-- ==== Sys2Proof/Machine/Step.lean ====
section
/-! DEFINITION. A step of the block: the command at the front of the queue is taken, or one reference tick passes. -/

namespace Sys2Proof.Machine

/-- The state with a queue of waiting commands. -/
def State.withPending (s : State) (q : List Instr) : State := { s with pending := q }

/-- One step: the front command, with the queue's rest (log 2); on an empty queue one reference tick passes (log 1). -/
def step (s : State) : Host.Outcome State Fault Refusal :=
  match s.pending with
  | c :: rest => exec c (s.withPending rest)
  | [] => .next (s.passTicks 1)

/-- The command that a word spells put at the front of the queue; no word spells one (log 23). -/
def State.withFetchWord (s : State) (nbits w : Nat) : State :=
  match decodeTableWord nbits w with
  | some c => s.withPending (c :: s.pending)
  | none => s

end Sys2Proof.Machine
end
---
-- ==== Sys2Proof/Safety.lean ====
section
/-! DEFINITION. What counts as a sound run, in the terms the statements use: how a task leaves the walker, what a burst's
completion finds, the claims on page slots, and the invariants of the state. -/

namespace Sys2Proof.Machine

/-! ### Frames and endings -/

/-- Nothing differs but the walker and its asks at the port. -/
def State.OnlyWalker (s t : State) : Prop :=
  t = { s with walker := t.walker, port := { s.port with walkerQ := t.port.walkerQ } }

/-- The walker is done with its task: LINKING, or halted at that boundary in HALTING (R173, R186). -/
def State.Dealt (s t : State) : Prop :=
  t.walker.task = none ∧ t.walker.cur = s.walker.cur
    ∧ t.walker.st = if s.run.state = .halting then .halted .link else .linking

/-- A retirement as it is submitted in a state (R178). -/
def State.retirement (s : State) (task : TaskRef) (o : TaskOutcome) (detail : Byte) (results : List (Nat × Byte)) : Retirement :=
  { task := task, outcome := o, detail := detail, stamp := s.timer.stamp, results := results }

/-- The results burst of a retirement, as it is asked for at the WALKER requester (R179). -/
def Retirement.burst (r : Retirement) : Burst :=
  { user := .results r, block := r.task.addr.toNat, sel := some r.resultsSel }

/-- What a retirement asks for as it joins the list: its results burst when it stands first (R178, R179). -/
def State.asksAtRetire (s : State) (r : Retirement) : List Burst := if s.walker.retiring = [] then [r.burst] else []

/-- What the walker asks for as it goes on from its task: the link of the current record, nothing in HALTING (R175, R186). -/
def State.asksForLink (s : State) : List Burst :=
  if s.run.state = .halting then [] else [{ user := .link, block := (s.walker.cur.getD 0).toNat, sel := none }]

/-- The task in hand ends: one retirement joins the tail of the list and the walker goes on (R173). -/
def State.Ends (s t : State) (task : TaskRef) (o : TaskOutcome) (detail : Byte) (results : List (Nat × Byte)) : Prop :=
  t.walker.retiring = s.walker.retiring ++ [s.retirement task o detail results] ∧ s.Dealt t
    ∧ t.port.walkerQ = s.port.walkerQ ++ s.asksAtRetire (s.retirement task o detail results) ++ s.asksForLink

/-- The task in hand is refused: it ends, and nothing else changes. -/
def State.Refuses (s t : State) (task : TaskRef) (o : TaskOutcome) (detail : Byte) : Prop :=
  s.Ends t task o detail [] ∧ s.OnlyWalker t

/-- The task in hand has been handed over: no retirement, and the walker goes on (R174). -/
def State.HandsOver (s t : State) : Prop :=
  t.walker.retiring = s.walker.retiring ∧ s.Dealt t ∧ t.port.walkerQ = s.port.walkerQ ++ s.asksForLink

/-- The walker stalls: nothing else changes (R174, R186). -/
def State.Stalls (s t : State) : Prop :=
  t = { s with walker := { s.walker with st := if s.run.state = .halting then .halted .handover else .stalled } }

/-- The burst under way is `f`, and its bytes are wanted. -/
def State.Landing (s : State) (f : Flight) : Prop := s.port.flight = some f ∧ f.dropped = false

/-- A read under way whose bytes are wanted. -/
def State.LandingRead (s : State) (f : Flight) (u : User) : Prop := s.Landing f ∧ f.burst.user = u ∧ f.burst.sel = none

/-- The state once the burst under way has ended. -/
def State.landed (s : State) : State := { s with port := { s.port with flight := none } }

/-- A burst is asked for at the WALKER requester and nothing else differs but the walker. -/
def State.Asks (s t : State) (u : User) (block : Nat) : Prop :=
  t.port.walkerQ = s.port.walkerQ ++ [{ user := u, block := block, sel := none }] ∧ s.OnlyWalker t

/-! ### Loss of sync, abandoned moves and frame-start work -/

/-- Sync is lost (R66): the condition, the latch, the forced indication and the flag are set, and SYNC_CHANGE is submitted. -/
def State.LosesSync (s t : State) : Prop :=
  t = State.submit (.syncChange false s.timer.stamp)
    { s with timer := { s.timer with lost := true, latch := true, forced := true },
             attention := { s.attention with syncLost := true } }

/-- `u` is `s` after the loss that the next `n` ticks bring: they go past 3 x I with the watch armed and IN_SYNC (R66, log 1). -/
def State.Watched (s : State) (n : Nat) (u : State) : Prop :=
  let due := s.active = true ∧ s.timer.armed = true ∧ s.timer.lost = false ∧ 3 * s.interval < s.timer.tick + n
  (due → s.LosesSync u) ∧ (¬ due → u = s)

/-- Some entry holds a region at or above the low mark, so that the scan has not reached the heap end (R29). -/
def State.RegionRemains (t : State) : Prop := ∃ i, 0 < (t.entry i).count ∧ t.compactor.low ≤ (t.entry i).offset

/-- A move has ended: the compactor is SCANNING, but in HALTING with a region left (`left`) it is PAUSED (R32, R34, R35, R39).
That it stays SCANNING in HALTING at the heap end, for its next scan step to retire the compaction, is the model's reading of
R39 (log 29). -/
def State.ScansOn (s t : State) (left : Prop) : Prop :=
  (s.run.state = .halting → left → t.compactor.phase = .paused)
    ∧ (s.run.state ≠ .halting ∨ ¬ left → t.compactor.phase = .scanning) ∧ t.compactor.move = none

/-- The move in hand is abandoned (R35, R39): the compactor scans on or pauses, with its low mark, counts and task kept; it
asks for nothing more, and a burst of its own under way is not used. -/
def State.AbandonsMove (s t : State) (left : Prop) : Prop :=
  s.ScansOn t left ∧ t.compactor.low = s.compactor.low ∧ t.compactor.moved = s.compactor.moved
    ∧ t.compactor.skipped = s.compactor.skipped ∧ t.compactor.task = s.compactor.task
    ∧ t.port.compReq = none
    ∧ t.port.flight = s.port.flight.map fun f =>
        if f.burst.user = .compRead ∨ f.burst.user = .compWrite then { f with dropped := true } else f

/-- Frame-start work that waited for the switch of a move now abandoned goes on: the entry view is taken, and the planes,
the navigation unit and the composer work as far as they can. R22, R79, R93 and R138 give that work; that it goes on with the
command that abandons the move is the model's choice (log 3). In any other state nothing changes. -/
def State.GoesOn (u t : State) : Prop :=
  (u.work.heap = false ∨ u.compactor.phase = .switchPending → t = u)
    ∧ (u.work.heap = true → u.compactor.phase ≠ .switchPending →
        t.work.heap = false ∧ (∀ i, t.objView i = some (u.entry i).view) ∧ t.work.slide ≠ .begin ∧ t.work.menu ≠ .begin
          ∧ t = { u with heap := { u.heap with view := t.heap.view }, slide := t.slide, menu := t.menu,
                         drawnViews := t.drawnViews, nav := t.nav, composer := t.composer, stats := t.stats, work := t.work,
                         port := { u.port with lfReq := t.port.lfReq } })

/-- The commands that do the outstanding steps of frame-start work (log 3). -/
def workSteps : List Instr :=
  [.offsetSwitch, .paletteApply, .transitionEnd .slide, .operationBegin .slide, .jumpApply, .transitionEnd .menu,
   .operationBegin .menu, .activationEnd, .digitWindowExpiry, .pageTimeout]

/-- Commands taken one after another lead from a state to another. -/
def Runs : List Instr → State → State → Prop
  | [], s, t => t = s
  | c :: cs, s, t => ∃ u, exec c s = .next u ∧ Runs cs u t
==
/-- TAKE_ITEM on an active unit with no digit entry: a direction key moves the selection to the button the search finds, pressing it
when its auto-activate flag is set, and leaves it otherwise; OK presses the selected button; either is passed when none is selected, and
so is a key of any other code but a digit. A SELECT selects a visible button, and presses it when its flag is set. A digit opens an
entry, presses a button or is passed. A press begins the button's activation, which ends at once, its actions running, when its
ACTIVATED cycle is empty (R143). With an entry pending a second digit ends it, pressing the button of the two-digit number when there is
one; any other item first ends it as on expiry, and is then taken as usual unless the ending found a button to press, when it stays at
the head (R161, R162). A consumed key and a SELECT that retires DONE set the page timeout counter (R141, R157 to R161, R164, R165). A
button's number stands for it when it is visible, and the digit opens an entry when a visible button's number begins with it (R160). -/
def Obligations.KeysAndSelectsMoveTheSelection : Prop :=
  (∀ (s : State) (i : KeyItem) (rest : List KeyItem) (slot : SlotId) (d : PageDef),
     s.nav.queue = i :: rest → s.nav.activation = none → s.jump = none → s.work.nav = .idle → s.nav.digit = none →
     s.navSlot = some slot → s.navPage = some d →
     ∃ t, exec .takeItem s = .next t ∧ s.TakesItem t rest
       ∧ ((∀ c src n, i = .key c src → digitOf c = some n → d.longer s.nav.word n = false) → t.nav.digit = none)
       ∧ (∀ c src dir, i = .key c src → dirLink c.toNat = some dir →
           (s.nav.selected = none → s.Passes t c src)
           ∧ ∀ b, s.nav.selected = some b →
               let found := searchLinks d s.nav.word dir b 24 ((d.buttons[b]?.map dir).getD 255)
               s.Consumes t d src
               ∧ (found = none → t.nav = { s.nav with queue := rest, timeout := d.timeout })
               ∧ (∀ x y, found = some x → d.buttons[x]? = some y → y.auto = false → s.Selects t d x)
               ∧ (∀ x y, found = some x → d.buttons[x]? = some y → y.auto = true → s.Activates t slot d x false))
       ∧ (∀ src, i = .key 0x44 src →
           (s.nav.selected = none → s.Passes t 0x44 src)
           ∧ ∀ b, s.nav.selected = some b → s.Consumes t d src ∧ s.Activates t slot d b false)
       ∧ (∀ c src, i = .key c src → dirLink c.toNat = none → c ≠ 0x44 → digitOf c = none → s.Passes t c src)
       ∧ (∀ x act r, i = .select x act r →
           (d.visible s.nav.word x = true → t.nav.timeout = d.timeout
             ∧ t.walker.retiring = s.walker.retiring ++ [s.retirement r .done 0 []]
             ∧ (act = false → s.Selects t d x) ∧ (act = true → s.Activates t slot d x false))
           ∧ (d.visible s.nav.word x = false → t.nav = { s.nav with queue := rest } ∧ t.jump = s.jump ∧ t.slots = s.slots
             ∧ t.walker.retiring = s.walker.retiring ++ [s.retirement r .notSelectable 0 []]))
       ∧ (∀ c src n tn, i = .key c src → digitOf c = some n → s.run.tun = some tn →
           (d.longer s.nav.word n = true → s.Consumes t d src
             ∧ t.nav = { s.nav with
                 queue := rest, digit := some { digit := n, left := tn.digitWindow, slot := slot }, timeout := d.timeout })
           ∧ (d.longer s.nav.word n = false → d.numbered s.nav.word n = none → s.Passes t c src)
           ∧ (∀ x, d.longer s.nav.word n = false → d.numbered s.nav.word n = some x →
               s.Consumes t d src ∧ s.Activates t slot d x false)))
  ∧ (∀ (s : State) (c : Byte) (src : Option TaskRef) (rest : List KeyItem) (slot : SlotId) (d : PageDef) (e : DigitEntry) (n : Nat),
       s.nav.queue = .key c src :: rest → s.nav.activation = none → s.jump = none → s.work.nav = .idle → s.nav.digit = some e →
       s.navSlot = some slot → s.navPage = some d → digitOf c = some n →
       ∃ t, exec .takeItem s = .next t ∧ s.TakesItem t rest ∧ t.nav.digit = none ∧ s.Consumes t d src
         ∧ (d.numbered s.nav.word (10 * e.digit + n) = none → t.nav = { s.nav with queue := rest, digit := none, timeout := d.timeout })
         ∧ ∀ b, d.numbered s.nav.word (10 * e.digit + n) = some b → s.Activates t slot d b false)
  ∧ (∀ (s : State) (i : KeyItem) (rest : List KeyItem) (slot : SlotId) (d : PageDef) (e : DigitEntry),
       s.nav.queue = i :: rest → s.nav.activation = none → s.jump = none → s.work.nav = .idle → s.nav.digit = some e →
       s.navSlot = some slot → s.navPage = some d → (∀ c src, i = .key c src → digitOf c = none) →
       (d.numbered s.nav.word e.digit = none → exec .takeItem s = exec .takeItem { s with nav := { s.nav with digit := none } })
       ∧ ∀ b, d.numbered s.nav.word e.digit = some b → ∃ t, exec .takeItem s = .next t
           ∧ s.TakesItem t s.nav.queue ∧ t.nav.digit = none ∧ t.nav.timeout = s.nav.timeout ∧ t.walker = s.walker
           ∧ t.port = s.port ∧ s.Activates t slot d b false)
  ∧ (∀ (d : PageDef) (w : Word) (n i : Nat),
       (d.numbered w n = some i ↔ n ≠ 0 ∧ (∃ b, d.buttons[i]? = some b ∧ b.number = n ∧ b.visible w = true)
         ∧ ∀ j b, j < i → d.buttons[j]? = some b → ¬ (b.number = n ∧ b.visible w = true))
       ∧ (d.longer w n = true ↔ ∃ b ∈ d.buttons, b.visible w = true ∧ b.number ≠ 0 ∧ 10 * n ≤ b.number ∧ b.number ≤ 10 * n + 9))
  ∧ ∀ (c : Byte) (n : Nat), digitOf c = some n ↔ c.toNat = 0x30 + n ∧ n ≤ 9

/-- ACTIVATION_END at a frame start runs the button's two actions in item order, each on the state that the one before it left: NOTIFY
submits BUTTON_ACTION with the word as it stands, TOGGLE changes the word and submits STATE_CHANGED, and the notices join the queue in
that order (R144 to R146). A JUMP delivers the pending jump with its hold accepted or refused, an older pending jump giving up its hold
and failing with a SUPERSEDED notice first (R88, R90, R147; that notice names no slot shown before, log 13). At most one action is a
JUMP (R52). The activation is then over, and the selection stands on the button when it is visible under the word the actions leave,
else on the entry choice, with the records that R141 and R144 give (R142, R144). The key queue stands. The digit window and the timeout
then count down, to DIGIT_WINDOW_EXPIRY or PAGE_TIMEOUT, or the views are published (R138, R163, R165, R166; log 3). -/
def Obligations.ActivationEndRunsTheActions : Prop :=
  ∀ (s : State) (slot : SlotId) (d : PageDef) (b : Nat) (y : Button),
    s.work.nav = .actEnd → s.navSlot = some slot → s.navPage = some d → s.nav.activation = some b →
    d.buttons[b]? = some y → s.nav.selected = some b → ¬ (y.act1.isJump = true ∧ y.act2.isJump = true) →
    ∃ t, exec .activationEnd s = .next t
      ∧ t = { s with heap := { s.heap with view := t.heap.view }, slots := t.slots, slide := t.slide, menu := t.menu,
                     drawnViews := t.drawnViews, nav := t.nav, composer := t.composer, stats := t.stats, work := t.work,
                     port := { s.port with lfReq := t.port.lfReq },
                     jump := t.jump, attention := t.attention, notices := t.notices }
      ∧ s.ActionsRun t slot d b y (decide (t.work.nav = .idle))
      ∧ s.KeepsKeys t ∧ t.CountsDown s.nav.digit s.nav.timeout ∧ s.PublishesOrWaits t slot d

Task goal
Retype, exactly and in full, the lines above from the one containing "def workSteps : List" through the one containing "def Runs : List Instr → State → State → Prop".

Exercise response
def workSteps : List Instr :=
  [.offsetSwitch, .paletteApply, .transitionEnd .slide, .operationBegin .slide, .jumpApply, .transitionEnd .menu,
   .operationBegin .menu, .activationEnd, .digitWindowExpiry, .pageTimeout]

/-- Commands taken one after another lead from a state to another. -/
def Runs : List Instr → State → State → Prop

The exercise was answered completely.